In the chat input box:

  1. Type what you want done, not how to do it

    • e.g. “Prepare me for my meeting with the sales team tomorrow”
  2. Press Enter or select Send
  3. Cowork immediately starts planning and executing the task

Behind the scenes, Cowork decides which skills to use—email, calendar, meetings, documents—based on your request. You don’t need to micromanage this.


Step 3: Add Context with Files (This Is Critical)

Cowork is good by default, but it’s far better with context.

To attach files:

  1. Drag and drop files directly into the chat, or
  2. Select Add attachments and choose:

    • Work files from OneDrive, SharePoint, or Teams

    • Upload files from your device

    • Reference meetings or people from your tenant
  3. Wait for file uploads to complete, then send your task

This is how you stop Copilot guessing and start getting outputs that match how you work.


Step 4: Follow Along While Cowork Works

Once the task starts, you’ll see:

  • A thinking/processing indicator
  • Step‑by‑step progress as Cowork executes each phase

  • Pauses when approval is required for higher‑risk actions

This is deliberate. Microsoft designed Cowork so you stay in control—even when you’re delegating complex, multi‑step work.
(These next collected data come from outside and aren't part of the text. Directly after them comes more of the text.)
-- ==== Sys2Proof/Machine/Operands.lean ====
section
/-! DEFINITION. Every operand form: the register operands, and the records in memory that commands read
(30_encoding.md sections 5 to 9, 44_rule_selection.md R200, R210). -/

namespace Sys2Proof.Machine

/-! ## Register operands -/

/-- A packet direction: the legal values of `DIR` (10_state.md R25). -/
inductive PacketDir
  | up
  | down
deriving DecidableEq, Repr

/-- A layer: the legal values of `AUX` for `RSEL`, `CLAYER` and `DLAYER` (44_rule_selection.md R203). -/
inductive Layer
  | ip6
  | udp
  | coap
deriving DecidableEq, Repr

/-- 0 = IPv6, 1 = UDP, 2 = CoAP (30_encoding.md R86). -/
def Layer.number : Layer → Nat
  | .ip6 => 0 | .udp => 1 | .coap => 2

/-- `CheckDir()` (44_rule_selection.md R210). -/
def checkDir (r : Regs) : Comp PacketDir :=
  if r.dir = 1#32 then .ok .up else if r.dir = 2#32 then .ok .down else raise .operand

/-- `if x[AUX] > 2: raise OPERAND` (44_rule_selection.md R203, R205, R207). -/
def checkLayer (r : Regs) : Comp Layer :=
  if r.aux = 0#32 then .ok .ip6 else if r.aux = 1#32 then .ok .udp else if r.aux = 2#32 then .ok .coap
  else raise .operand

/-- `NodeIID`: bytes 8 to 15 of the node address (10_state.md R28). -/
def nodeIid (r : Regs) : Bytes := bytesBE 4 r.node2.toNat ++ bytesBE 4 r.node3.toNat

/-! ## Field descriptors (30_encoding.md R84) -/

/-- A descriptor's `dir`: 1 = UP, 2 = DOWN, 3 = BI. -/
inductive FieldDir
  | up
  | down
  | bi
deriving DecidableEq, Repr

/-- A descriptor's `mo`, 0 to 3. -/
inductive Mo
  | equal
  | ignore
  | msb
  | map
deriving DecidableEq, Repr

/-- A descriptor's `cda`, 0 to 7. -/
inductive Cda
  | omit
  | sendValue
  | sendIndex
  | sendLsb
  | deferLength
  | deferChecksum
  | deriveDevIid
  | deriveAppIid
deriving DecidableEq, Repr

/-- A descriptor's `form`: 0 = single bytes, 1 = length-prefixed list. -/
inductive Form
  | single
  | prefixed
deriving DecidableEq, Repr

/-- A field descriptor; `bits` is its `L`, `par` its `M` or `K`. -/
structure Desc where
  fid   : Nat
  dir   : FieldDir
  mo    : Mo
  bits  : Nat
  par   : Nat
  cda   : Cda
  form  : Form
  tlen  : Nat
  taddr : Nat
deriving DecidableEq, Repr

/-- Legal values of `dir`. -/
def fieldDirOf : Nat → Option FieldDir
  | 1 => some .up | 2 => some .down | 3 => some .bi | _ => none

/-- Legal values of `mo`. -/
def moOf : Nat → Option Mo
  | 0 => some .equal | 1 => some .ignore | 2 => some .msb | 3 => some .map | _ => none

/-- Legal values of `cda`. -/
def cdaOf : Nat → Option Cda
  | 0 => some .omit | 1 => some .sendValue | 2 => some .sendIndex | 3 => some .sendLsb
  | 4 => some .deferLength | 5 => some .deferChecksum | 6 => some .deriveDevIid | 7 => some .deriveAppIid
  | _ => none

/-- Legal values of `form`. -/
def formOf : Nat → Option Form
  | 0 => some .single | 1 => some .prefixed | _ => none

/-- The fields of a 16-byte descriptor; `RULE_FORMAT` if `dir`, `mo`, `cda` or `form` is illegal. -/
def parseDesc (s : Bytes) : Comp Desc :=
  match fieldDirOf (fieldAt s 2 1), moOf (fieldAt s 3 1), cdaOf (fieldAt s 8 1), formOf (fieldAt s 9 1) with
  | some dir, some mo, some cda, some form =>
    .ok { fid := fieldAt s 0 2, dir := dir, mo := mo, bits := fieldAt s 4 2, par := fieldAt s 6 2, cda := cda,
          form := form, tlen := fieldAt s 10 2, taddr := fieldAt s 12 4 }
  | _, _, _, _ => raise .ruleFormat

/-- `ReadDesc(a)` (30_encoding.md R84). -/
def readDesc (v : View) (a : Nat) : Comp Desc := do
  let s ← readBytes v a 16
  parseDesc s

/-! ## Targets (30_encoding.md R85) -/

/-- `TargetValue(d)`. -/
def targetValue (v : View) (d : Desc) : Comp Bytes :=
  if d.tlen ≠ nb d.bits then raise .ruleFormat else readBytes v d.taddr d.tlen

/-- Form 0 candidates: `K` single bytes that fill the target. -/
def singleCandidates (k : Nat) (t : Bytes) : Comp (List Bytes) :=
  if t.length ≠ k then raise .ruleFormat else .ok (t.map (fun b => [b]))

/-- Form 1 candidates: `k` entries, each a length byte and that many bytes, that fill the target. -/
def prefixedCandidates : Nat → Bytes → Comp (List Bytes)
  | 0, [] => .ok []
  | 0, _ :: _ => raise .ruleFormat
  | _ + 1, [] => raise .ruleFormat
  | k + 1, n :: rest =>
    if rest.length < n.toNat then raise .ruleFormat
    else do
      let others ← prefixedCandidates k (rest.drop n.toNat)
      return rest.take n.toNat :: others

/-- `Candidates(d)`. -/
def candidates (v : View) (d : Desc) : Comp (List Bytes) :=
  if d.par > 256 then raise .ruleFormat
  else do
    let t ← readBytes v d.taddr d.tlen
    match d.form with
    | .single => singleCandidates d.par t
    | .prefixed => prefixedCandidates d.par t

/-- The smallest index, from `i` on, of the candidate equal to `c` (41_predicates.md R144,
42_compress_actions.md R163). -/
def indexOfCandidate (c : Bytes) : Nat → List Bytes → Option Nat
  | _, [] => none
  | i, x :: rest => if c = x then some i else indexOfCandidate c (i + 1) rest

/-! ## Rule records (30_encoding.md R86, R87) -/

/-- What `ReadRule` returns. -/
structure Rule where
  ruleId : Nat
  fields : List Desc
deriving DecidableEq, Repr

/-- `n` descriptors from `a`, each passing `ReadDesc`, in order. -/
def readDescs (v : View) : Nat → Nat → Comp (List Desc)
  | _, 0 => .ok []
  | a, n + 1 => do
    let d ← readDesc v a
    let rest ← readDescs v (a + 16) n
    return d :: rest

/-- Whether a descriptor applies in a packet direction (44_rule_selection.md R200). -/
def Desc.applies (dir : PacketDir) (d : Desc) : Bool :=
  match d.dir, dir with
  | .bi, _ => true
  | .up, .up => true
  | .up, .down => false
  | .down, .up => false
  | .down, .down => true

/-- `Applicable(rule, dir)` (44_rule_selection.md R200). -/
def applicable (fields : List Desc) (dir : PacketDir) : List Desc := fields.filter (Desc.applies dir)

/-- The largest rule id of a layer (30_encoding.md R81, R87). -/
def Layer.maxRuleId : Layer → Nat
  | .ip6 => 3 | .udp => 3 | .coap => 7

/-- `ReadRule(r, layer)` (30_encoding.md R87). The 8 header bytes are one read (log 19). -/
def readRule (v : View) (a : Nat) (layer : Layer) : Comp Rule := do
  let h ← readBytes v a 8
  if fieldAt h 1 1 ≠ layer.number then raise .ruleFormat
  else if fieldAt h 0 1 < 1 ∨ layer.maxRuleId < fieldAt h 0 1 then raise .ruleFormat
  else do
    let fields ← readDescs v (a + 8) (fieldAt h 2 2)
    if fieldAt h 4 2 ≠ (applicable fields .up).length ∨ fieldAt h 6 2 ≠ (applicable fields .down).length then
      raise .ruleFormat
    else return { ruleId := fieldAt h 0 1, fields := fields }

/-! ## The device table (30_encoding.md R88, R89) -/

/-- The first of `n` 32-byte records from `a` whose `dev_id` is `id`. -/
def findDevice (v : View) (id : Nat) : Nat → Nat → Comp Nat
  | _, 0 => raise .noDevice
  | a, n + 1 => do
    let k ← readNat v a 4
    if k = id then return a else findDevice v id (a + 32) n

/-- `LookupDevice()`: the address of the device's record (R89). -/
def lookupDevice (v : View) (r : Regs) : Comp Nat :=
  findDevice v r.devId.toNat r.devtabAddr.toNat r.devtabN.toNat

/-- The layer's rule list in the device record at `dev`: its address and its count (R88, log 20). -/
def ruleList (v : View) (dev : Nat) (layer : Layer) : Comp (Nat × Nat) := do
  let list ← readNat v (dev + 4 + 4 * layer.number) 4
  let cnt ← readNat v (dev + 16 + layer.number) 1
  return (list, cnt)

/-! ## Columns and the context region (30_encoding.md R83, R90 to R93) -/

/-- A column: field id and value. -/
structure Col where
  fid : Nat
  val : Bytes
deriving DecidableEq, Repr

/-- Whether R82 assigns a field id; 0x0100 + n is assigned for an option number n of the table (45_flatten.md R230). -/
def assignedFid (table : List Nat) (fid : Nat) : Bool :=
  (0x01 ≤ fid && fid ≤ 0x0A) || (0x11 ≤ fid && fid ≤ 0x14) || (0x21 ≤ fid && fid ≤ 0x27) ||
  (0x100 ≤ fid && table.contains (fid - 0x100))

/-- Whether a descriptor pairs with a column: the same id, which an unassigned id never is (R82, 44_rule_selection.md
R201). -/
def Desc.pairs (v : View) (f : Desc) (c : Col) : Bool := f.fid == c.fid && assignedFid v.table f.fid

/-- `Σ len(v_i)`. -/
def valuesLen : List Col → Nat
  | [] => 0
  | c :: rest => c.val.length + valuesLen rest

/-- `CtxNeed(cols) = U = 8 + 8n + Σ len(v_i)` (R90, R93). -/
def ctxNeed (cols : List Col) : Nat := 8 + 8 * cols.length + valuesLen cols

/-- The entries of the columns, the first value at address `a` (R90). What does not fit its entry is stored modulo the
entry's size (log 22): a length, the field id 0x0100 + n of an option number n from 0xFF00 on, the address 2^32 of an
empty last value. -/
def colEntries : Nat → List Col → Bytes
  | _, [] => []
  | a, c :: rest =>
    bytesBE 2 c.fid ++ bytesBE 2 c.val.length ++ bytesBE 4 a ++ colEntries (a + c.val.length) rest

/-- `v_0 || ... || v_{n-1}`. -/
def colValues : List Col → Bytes
  | [] => []
  | c :: rest => c.val ++ colValues rest

/-- The `U` bytes of R90 for a region at `base`. A count or size that does not fit is stored modulo its size
(log 22). -/
def colImage (base : Nat) (cols : List Col) : Bytes :=
  bytesBE 2 cols.length ++ bytesBE 2 0 ++ bytesBE 4 (ctxNeed cols) ++
  colEntries (base + 8 + 8 * cols.length) cols ++ colValues cols

/-- The checks of `WriteColumns(cols)` and the write it makes (R91, R52). -/
def writeColumns (v : View) (r : Regs) (cols : List Col) : Comp (Nat × Bytes) :=
  if r.ctxSize.toNat < ctxNeed cols then raise .ctxOverflow
  else do
    checkRange v r.ctxAddr.toNat (ctxNeed cols)
    return (r.ctxAddr.toNat, colImage r.ctxAddr.toNat cols)

/-- The columns whose `n` entries stand from `a` (R92). -/
def readEntries (v : View) : Nat → Nat → Comp (List Col)
  | _, 0 => .ok []
  | a, n + 1 => do
    let e ← readBytes v a 8
    let s ← readBytes v (fieldAt e 4 4) (fieldAt e 2 2)
    let rest ← readEntries v (a + 8) n
    return ⟨fieldAt e 0 2, s⟩ :: rest

/-- `ReadColumns()` (R92). -/
def readColumns (v : View) (r : Regs) : Comp (List Col) := do
  let n ← readNat v r.ctxAddr.toNat 2
  if r.ctxSize.toNat < 8 + 8 * n then raise .ctxOverflow
  else readEntries v (r.ctxAddr.toNat + 8) n

/-! ## Regions of registers -/

/-- The output range `[D_ADDR, D_ADDR + OUT_CAP)` (20_memory.md R65). -/
def outRange (r : Regs) : Range := ⟨r.dAddr.toNat, r.outCap.toNat⟩

/-- The context region `[CTX_ADDR, CTX_ADDR + CTX_SIZE)` (30_encoding.md R90). -/
def ctxRange (r : Regs) : Range := ⟨r.ctxAddr.toNat, r.ctxSize.toNat⟩

/-- `if len(out) > x[OUT_CAP]: raise INSUFFICIENT_BUFFER`, then the range check of the write
(42_compress_actions.md R160, 43_decompress_actions.md R180). -/
def writeOut (v : View) (r : Regs) (out : Bytes) : Comp (Nat × Bytes) :=
  if r.outCap.toNat < out.length then raise .insufficientBuffer
  else do
    checkRange v r.dAddr.toNat out.length
    return (r.dAddr.toNat, out)

end Sys2Proof.Machine
end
Step 5: Resume or Extend the Task

Cowork treats work as ongoing, not single‑use:

  • Recent tasks appear on the home page

  • You can resume any task without starting from scratch

  • You can add new instructions while Cowork is still working

This is especially powerful for research, reporting, and meeting prep workflows.


The Bigger Picture

If you’re still judging Copilot by how clever its answers sound, you’re missing the point. Cowork is about execution, traceability, and control inside your M365 boundary. That’s the real shift—and it’s why skills matter more than prompts.

Used properly, Copilot Cowork isn’t faster typing. It’s labour delegation.

And that’s the mindset change most people haven’t caught up with yet.